Nor never will she be an editor if she merely copies what she sees another doing – or what she thinks she is doing. Editing is more than a series of mechanical operations. It depends on a natural instinct or taste – as much as blonde hair depends on its peculiar pigment. It requires peculiar gifts or faculties and special training and experience. The girl may have the natural equipment and she may be capable of giving herself the training. To decide – and it is she who must decide – she must study editing as it is done today, form an intelligent picture or mould of it – study herself and try to fit herself into the mould she has constructed. Unless she can see herself doing this or that that the profession requires, she should let it alone. Unless she can see herself doing new things within the mould – things peculiar to herself – she should let it alone.

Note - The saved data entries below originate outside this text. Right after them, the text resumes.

@[simp] theorem setMem_v (s : State) (m : Memory) : (s.setMem m).v = s.v := rfl
@[simp] theorem setMem_index (s : State) (m : Memory) : (s.setMem m).index = s.index := rfl
@[simp] theorem setMem_pc (s : State) (m : Memory) : (s.setMem m).pc = s.pc := rfl
@[simp] theorem setMem_stack (s : State) (m : Memory) : (s.setMem m).stack = s.stack := rfl
@[simp] theorem setMem_dt (s : State) (m : Memory) : (s.setMem m).dt = s.dt := rfl
@[simp] theorem setMem_st (s : State) (m : Memory) : (s.setMem m).st = s.st := rfl
@[simp] theorem setMem_mem (s : State) (m : Memory) : (s.setMem m).mem = m := rfl
@[simp] theorem setMem_disp (s : State) (m : Memory) : (s.setMem m).disp = s.disp := rfl
@[simp] theorem setMem_keys (s : State) (m : Memory) : (s.setMem m).keys = s.keys := rfl
@[simp] theorem setMem_kprev (s : State) (m : Memory) : (s.setMem m).kprev = s.kprev := rfl
@[simp] theorem setMem_quirks (s : State) (m : Memory) : (s.setMem m).quirks = s.quirks := rfl
@[simp] theorem setMem_err (s : State) (m : Memory) : (s.setMem m).err = s.err := rfl
@[simp] theorem setMem_romOpen (s : State) (m : Memory) : (s.setMem m).romOpen = s.romOpen := rfl
@[simp] theorem setMem_rndIn (s : State) (m : Memory) : (s.setMem m).rndIn = s.rndIn := rfl
@[simp] theorem setMem_draws (s : State) (m : Memory) : (s.setMem m).draws = s.draws := rfl
@[simp] theorem setMem_pending (s : State) (m : Memory) : (s.setMem m).pending = s.pending := rfl

@[simp] theorem setDisp_v (s : State) (d : Display) : (s.setDisp d).v = s.v := rfl
@[simp] theorem setDisp_index (s : State) (d : Display) : (s.setDisp d).index = s.index := rfl
@[simp] theorem setDisp_pc (s : State) (d : Display) : (s.setDisp d).pc = s.pc := rfl
@[simp] theorem setDisp_stack (s : State) (d : Display) : (s.setDisp d).stack = s.stack := rfl
@[simp] theorem setDisp_dt (s : State) (d : Display) : (s.setDisp d).dt = s.dt := rfl
@[simp] theorem setDisp_st (s : State) (d : Display) : (s.setDisp d).st = s.st := rfl
@[simp] theorem setDisp_mem (s : State) (d : Display) : (s.setDisp d).mem = s.mem := rfl
@[simp] theorem setDisp_disp (s : State) (d : Display) : (s.setDisp d).disp = d := rfl
@[simp] theorem setDisp_keys (s : State) (d : Display) : (s.setDisp d).keys = s.keys := rfl
@[simp] theorem setDisp_kprev (s : State) (d : Display) : (s.setDisp d).kprev = s.kprev := rfl
@[simp] theorem setDisp_quirks (s : State) (d : Display) : (s.setDisp d).quirks = s.quirks := rfl
@[simp] theorem setDisp_err (s : State) (d : Display) : (s.setDisp d).err = s.err := rfl
@[simp] theorem setDisp_romOpen (s : State) (d : Display) : (s.setDisp d).romOpen = s.romOpen := rfl
@[simp] theorem setDisp_rndIn (s : State) (d : Display) : (s.setDisp d).rndIn = s.rndIn := rfl
@[simp] theorem setDisp_draws (s : State) (d : Display) : (s.setDisp d).draws = s.draws := rfl
@[simp] theorem setDisp_pending (s : State) (d : Display) : (s.setDisp d).pending = s.pending := rfl

@[simp] theorem setKeys_v (s : State) (k : Word) : (s.setKeys k).v = s.v := rfl
@[simp] theorem setKeys_index (s : State) (k : Word) : (s.setKeys k).index = s.index := rfl
@[simp] theorem setKeys_pc (s : State) (k : Word) : (s.setKeys k).pc = s.pc := rfl
@[simp] theorem setKeys_stack (s : State) (k : Word) : (s.setKeys k).stack = s.stack := rfl
@[simp] theorem setKeys_dt (s : State) (k : Word) : (s.setKeys k).dt = s.dt := rfl
@[simp] theorem setKeys_st (s : State) (k : Word) : (s.setKeys k).st = s.st := rfl
@[simp] theorem setKeys_mem (s : State) (k : Word) : (s.setKeys k).mem = s.mem := rfl
@[simp] theorem setKeys_disp (s : State) (k : Word) : (s.setKeys k).disp = s.disp := rfl
@[simp] theorem setKeys_keys (s : State) (k : Word) : (s.setKeys k).keys = k := rfl
@[simp] theorem setKeys_kprev (s : State) (k : Word) : (s.setKeys k).kprev = s.kprev := rfl
@[simp] theorem setKeys_quirks (s : State) (k : Word) : (s.setKeys k).quirks = s.quirks := rfl
@[simp] theorem setKeys_err (s : State) (k : Word) : (s.setKeys k).err = s.err := rfl
@[simp] theorem setKeys_romOpen (s : State) (k : Word) : (s.setKeys k).romOpen = s.romOpen := rfl
@[simp] theorem setKeys_rndIn (s : State) (k : Word) : (s.setKeys k).rndIn = s.rndIn := rfl
@[simp] theorem setKeys_draws (s : State) (k : Word) : (s.setKeys k).draws = s.draws := rfl
@[simp] theorem setKeys_pending (s : State) (k : Word) : (s.setKeys k).pending = s.pending := rfl

@[simp] theorem setKprev_v (s : State) (k : Word) : (s.setKprev k).v = s.v := rfl
@[simp] theorem setKprev_index (s : State) (k : Word) : (s.setKprev k).index = s.index := rfl
@[simp] theorem setKprev_pc (s : State) (k : Word) : (s.setKprev k).pc = s.pc := rfl
@[simp] theorem setKprev_stack (s : State) (k : Word) : (s.setKprev k).stack = s.stack := rfl
@[simp] theorem setKprev_dt (s : State) (k : Word) : (s.setKprev k).dt = s.dt := rfl
@[simp] theorem setKprev_st (s : State) (k : Word) : (s.setKprev k).st = s.st := rfl
@[simp] theorem setKprev_mem (s : State) (k : Word) : (s.setKprev k).mem = s.mem := rfl
@[simp] theorem setKprev_disp (s : State) (k : Word) : (s.setKprev k).disp = s.disp := rfl
@[simp] theorem setKprev_keys (s : State) (k : Word) : (s.setKprev k).keys = s.keys := rfl
@[simp] theorem setKprev_kprev (s : State) (k : Word) : (s.setKprev k).kprev = k := rfl
@[simp] theorem setKprev_quirks (s : State) (k : Word) : (s.setKprev k).quirks = s.quirks := rfl
@[simp] theorem setKprev_err (s : State) (k : Word) : (s.setKprev k).err = s.err := rfl
@[simp] theorem setKprev_romOpen (s : State) (k : Word) : (s.setKprev k).romOpen = s.romOpen := rfl
@[simp] theorem setKprev_rndIn (s : State) (k : Word) : (s.setKprev k).rndIn = s.rndIn := rfl
@[simp] theorem setKprev_draws (s : State) (k : Word) : (s.setKprev k).draws = s.draws := rfl
@[simp] theorem setKprev_pending (s : State) (k : Word) : (s.setKprev k).pending = s.pending := rfl
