theorem encode_eq_of_spelled {i : Instr} {w : Word} (h : spelled i w) : encode i = w := by
  cases i
  case cls | ret => exact BitVec.eq_of_toNat_eq (Eq.symm h)
  case jp | call | ldIndex | jpOffset => exact wordA_eq_of_digits h
  case seImm | sneImm | ldImm | addImm | rnd | skp | sknp => exact wordXI_eq_of_digits h
  case ldFromDt | ldKey | ldDt | ldSt | addIndex | ldFont | ldBcd | storeRegs | loadRegs => exact wordXI_eq_of_digits h
  case seReg | sneReg | drw => exact wordXYN_eq_of_digits h
  case ldReg | orReg | andReg | xorReg | addReg | subReg | shr | subn | shl => exact wordXYN_eq_of_digits h

theorem decodeWord_encode (i : Instr) : decodeWord (encode i) = .ok i := decodeWord_of_spelled (spelled_encode i)

/-- The first two bytes, high byte first, are the word that is decoded; the rest is left over (rules R44, R60). -/
theorem decode_wordBytes_append (w : Word) (rest : List Byte) :
    decode (wordBytes w ++ rest) = (decodeWord w).map (·, rest) := by
  simp only [wordBytes, List.cons_append, List.nil_append, decode, compose_bytes]
  cases decodeWord w <;> rfl

/-- Settles O1: the encoder's word spells the instruction, so the decoder reads the instruction from it. -/
theorem decodeOfEncodeIsTheInstruction : Obligations.DecodeOfEncodeIsTheInstruction := by
  unfold Obligations.DecodeOfEncodeIsTheInstruction
  intro i rest
  rw [encodeBytes, decode_wordBytes_append, decodeWord_encode]
  rfl

/-- Settles O2: a word that decodes spells its instruction, and the digits of an instruction fix the word. -/
theorem encodeOfDecodeIsTheWord : Obligations.EncodeOfDecodeIsTheWord := by
  unfold Obligations.EncodeOfDecodeIsTheWord
  exact fun _ _ h => encode_eq_of_spelled (spelled_of_decodeWord h)

/-- Settles O4: the decoder read against the digits of the word, both ways. -/
theorem everyWordIsReadFromItsDigits : Obligations.EveryWordIsReadFromItsDigits := by
  unfold Obligations.EveryWordIsReadFromItsDigits
  exact encodedAsSpelled

/-! The unknown words, family by family (rule R69). -/

section
variable {w : Word}

theorem decodeWord_of_unknownDigits (h : unknownDigits w) : decodeWord w = .error (.unknownOpcode w) := by
  simp only [unknownDigits, digit_three, digit_zero, lowTwo_eq, lowThree_eq] at h
  obtain ⟨hop, hkey⟩ | ⟨hop, hkey⟩ | ⟨hop, hkey⟩ | ⟨hop, hkey⟩ | ⟨hop, hkey⟩ | ⟨hop, hkey⟩ := h
  · simp [decodeWord, decodeFields, decode0, hop, ← BitVec.toNat_inj, hkey]
  · exact Flow.decodeWord_unknown_of_digits (.inl (by simp [hop])) (by simpa using hkey)
  · simp only [List.mem_cons, List.not_mem_nil, or_false] at hkey
    obtain hkey | hkey | hkey | hkey | hkey | hkey | hkey := hkey <;>
      simp [decodeWord, decodeFields, decode8, hop, hkey]
  · exact Flow.decodeWord_unknown_of_digits (.inr (by simp [hop])) (by simpa using hkey)
  · simp only [List.mem_cons, List.not_mem_nil, or_false, not_or] at hkey
    simp [decodeWord, decodeFields, decodeE, hop, ← BitVec.toNat_inj, hkey]
  · simp only [List.mem_cons, List.not_mem_nil, or_false, not_or] at hkey
    simp [decodeWord, decodeFields, decodeF, hop, ← BitVec.toNat_inj, hkey]

theorem unknownDigits_of_decodeWord {e : DecodeError} (h : decodeWord w = .error e) : unknownDigits w := by
  simp only [unknownDigits, digit_three, digit_zero, lowTwo_eq, lowThree_eq]
  unfold decodeWord decodeFields at h
  split at h <;> rename_i hop
  case h_1 =>
    simp only [decode0] at h
    split_ifs at h with hcls hret
    exact .inl ⟨hop, fun hnnn => hcls (BitVec.eq_of_toNat_eq hnnn), fun hnnn => hret (BitVec.eq_of_toNat_eq hnnn)⟩
  case h_9 =>
    refine .inr (.inr (.inl ⟨hop, ?_⟩))
    have hlt := (fieldsOf w).n.isLt
    unfold decode8 at h
    split at h <;> cases h
    generalize (fieldsOf w).n.val = n at *
    interval_cases n <;> simp_all
  case h_6 | h_10 =>
    split_ifs at h with hkey
    simp [hop, hkey]
  case h_15 =>
    simp only [decodeE] at h
    split_ifs at h
    simp_all [← BitVec.toNat_inj]
  case h_16 =>
    simp only [decodeF] at h
    split_ifs at h
    simp_all [← BitVec.toNat_inj]
  case h_17 =>
    exfalso
    have := (fieldsOf w).op.isLt
    simp only [imp_false] at *
    omega
  all_goals cases h

end

/-- Settles O5: each listed family lacks the secondary keys of its rows; a word that does not decode is in one of them. -/
theorem unknownWordsAreTheListedOnes : Obligations.UnknownWordsAreTheListedOnes := by
  unfold Obligations.UnknownWordsAreTheListedOnes
  refine fun w => ⟨decodeWord_of_unknownDigits, fun hnot => ?_⟩
  cases h : decodeWord w with
  | ok i => exact ⟨i, rfl⟩
  | error e => exact absurd (unknownDigits_of_decodeWord h) hnot

/-- Settles O6: ten closed words. -/
theorem writtenOutWordsDecode : Obligations.WrittenOutWordsDecode := by
  unfold Obligations.WrittenOutWordsDecode
  decide

end Sys2Proof.Encoding
end

section
/-! SUPPORT. The frames of the remaining writes, and how frames are carried through an advance of `PC` (10_state.md section 1, R80). -/

namespace Sys2Proof.Frames

open Sys2Proof.Machine Sys2Proof.Claims

theorem keepsAllBut_setRegs (s : State) (v : Vector Byte 16) : KeepsAllBut [.regs] s (s.setRegs v) := by
  intro p hp
  cases p <;> simp_all [Kept]

theorem keepsAllBut_setMem (s : State) (m : Memory) : KeepsAllBut [.mem] s (s.setMem m) := by
  intro p hp
  cases p <;> simp_all [Kept]

theorem keepsAllBut_setKprev (s : State) (k : Word) : KeepsAllBut [.kprev] s (s.setKprev k) := by
  intro p hp
  cases p <;> simp_all [Kept]

theorem keepsAllBut_setRandom (s : State) (l : List Byte) (n : Nat) : KeepsAllBut [.random] s (s.setRandom l n) := by
  intro p hp
  cases p <;> simp_all [Kept]

theorem keepsAllBut_setFlag (s : State) (c : Bool) : KeepsAllBut [.regs] s (s.setFlag c) :=
  keepsAllBut_setReg s vf (flagByte c)

theorem keepsAllBut_setResultAndFlag (s : State) (x : Nibble) (r : Byte) (c : Bool) :
    KeepsAllBut [.regs] s (s.setResultAndFlag x r c) :=
  keepsAllBut_mono (by decide) (keepsAllBut_trans (keepsAllBut_setReg s x r) (keepsAllBut_setFlag (s.setReg x r) c))

theorem keepsAllBut_advance (s : State) : KeepsAllBut [.pc] s s.advance := keepsAllBut_setPc s (s.pc + 2)

theorem keepsAllBut_advance_then {ps : List Part} {s t : State} (h : KeepsAllBut ps s.advance t) : KeepsAllBut (.pc :: ps) s t :=
  keepsAllBut_trans (keepsAllBut_advance s) h

theorem keepsAllBut_consumeRandom (s : State) : KeepsAllBut [.random] s (consumeRandom s) := by
  obtain ⟨_, _, _, _, h⟩ | ⟨_, _, h⟩ := consumeRandom_cases s <;> rw [h] <;> exact keepsAllBut_setRandom s _ _

theorem keepsRegsBut_setFlag (s : State) (c : Bool) : KeepsRegsBut [15] s (s.setFlag c) := keepsRegsBut_setReg s vf (flagByte c)

theorem keepsRegsBut_setResultAndFlag (s : State) (x : Nibble) (r : Byte) (c : Bool) :
    KeepsRegsBut [x, 15] s (s.setResultAndFlag x r c) := by
  intro j hj
  simp only [List.mem_cons, List.not_mem_nil, or_false, not_or] at hj
  have hvf : j ≠ vf := hj.2
  rw [State.reg_setResultAndFlag, if_neg hvf, if_neg hj.1]

theorem keepsBytesOutside_of_kept {s t : State} (first count : Nat) (h : Kept .mem s t) : KeepsBytesOutside first count s t :=
  fun a _ => h a

theorem keepsBytesOutside_writeBytes (s : State) (a : Nat) (bs : List Byte) :
    KeepsBytesOutside a bs.length s (s.setMem (Memory.writeBytes s.mem a bs)) :=
  fun c hc => Memory.read_writeBytes_outside bs s.mem a c hc

end Sys2Proof.Frames
end

section
/-! SUPPORT. What every instruction does, said once: it ends in the error listed for it, or in the state it leaves on completion (rules R80, R166,
R174). -/

namespace Sys2Proof.Exec

open Sys2Proof.Machine Sys2Proof.Claims Sys2Proof.Encoding Sys2Proof.Frames Sys2Proof.Flow

/-- The state each instruction leaves when it raises no error, as writes to `s`. The control transfers of the last arm write `PC` alone. -/
def completed (s : State) : Instr → State
  | .cls => s.advance.setDisp Display.clear
  | .ret => (s.setStack s.stack.tail).setPc (s.stack.headD 0)
  | .call nnn => (s.setStack ((s.pc + 2) :: s.stack)).setPc (zext16 nnn)
  | .ldImm x nn => s.advance.setReg x nn
  | .addImm x nn => s.advance.setReg x (s.reg x + nn)
  | .ldReg x y => s.advance.setReg x (s.reg y)
  | .orReg x y => s.advance.setReg x (s.reg x ||| s.reg y)
  | .andReg x y => s.advance.setReg x (s.reg x &&& s.reg y)
  | .xorReg x y => s.advance.setReg x (s.reg x ^^^ s.reg y)
  | .addReg x y => s.advance.setResultAndFlag x (s.reg x + s.reg y) (addCarry (s.reg x) (s.reg y))
  | .subReg x y => s.advance.setResultAndFlag x (s.reg x - s.reg y) (noBorrow (s.reg x) (s.reg y))
  | .shr x y => s.advance.setResultAndFlag x (shiftOperand x y s >>> 1) (lowBit (shiftOperand x y s))
  | .subn x y => s.advance.setResultAndFlag x (s.reg y - s.reg x) (noBorrow (s.reg y) (s.reg x))
  | .shl x y => s.advance.setResultAndFlag x (shiftOperand x y s <<< 1) (highBit (shiftOperand x y s))
  | .ldIndex nnn => s.advance.setIndex (zext16 nnn)
  | .rnd x nn => (consumeRandom s).advance.setReg x (randomByte s &&& nn)
  | .drw x y n =>
    let d := s.disp.draw (originX x s) (originY y s) (spriteRows n s)
    (s.advance.setDisp d.disp).setFlag d.hit
  | .ldFromDt x => s.advance.setReg x s.dt
  | .ldKey x =>
    match lowestKey (newKeys s) with
    | none => s.setKprev s.keys
    | some k => (s.advance.setKprev s.keys).setReg x (BitVec.ofNat 8 k)
  | .ldDt x => s.advance.setDt (s.reg x)
  | .ldSt x => s.advance.setSt (s.reg x)
  | .addIndex x =>
    let t := s.advance.setIndex (s.index + (s.reg x).setWidth 16)
    if s.quirks.indexOverflowFlag && indexOverflow s.index (s.reg x) then t.setFlag true else t
  | .ldFont x => s.advance.setIndex (glyphAddress (s.reg x))
  | .ldBcd x => s.advance.setMem (Memory.writeBytes s.mem s.index.toNat (bcdDigits (s.reg x)))
  | .storeRegs x => (s.advance.setMem (Memory.writeBytes s.mem s.index.toNat (regsUpTo x s))).setIndex (indexAfterBlock x s)
  | .loadRegs x => (s.advance.setRegs (regsFromMem x s)).setIndex (indexAfterBlock x s)
  | i => s.setPc (pcAfter s i)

And this applies to all trades and professions which are intelligently and consciously selected.

It applies to Life. Here is a life which attracts us for its energy, beauty, and usefulness. We visualize it, analyze it. We would like to imitate it but we have neither the opportunities or the qualities of the person we admire. What is it after all we want! It is the results, we are after – the respect, the love, the service. We cannot get them by coping any individual. We may get them by using our own qualities and working out our own combination with what we have in our hand. That is making a life of our own and it is the only way to make one of our own.

There is no help the girl who will be beginning self-direction this June will need as much as that of her own imagination. Summon it to work. Train it – force it to reproduce for you what is in your mind, not somebody else’s mind. Call upon it for fresh combinations of your qualities – your ideas – your possibilities. Demand honesty from it. Do not let it deceive you. Test all it offers by your good sense – your knowledge of yourself and of your situation. Do this and depend upon it – you will find both the work and the life which belong to you.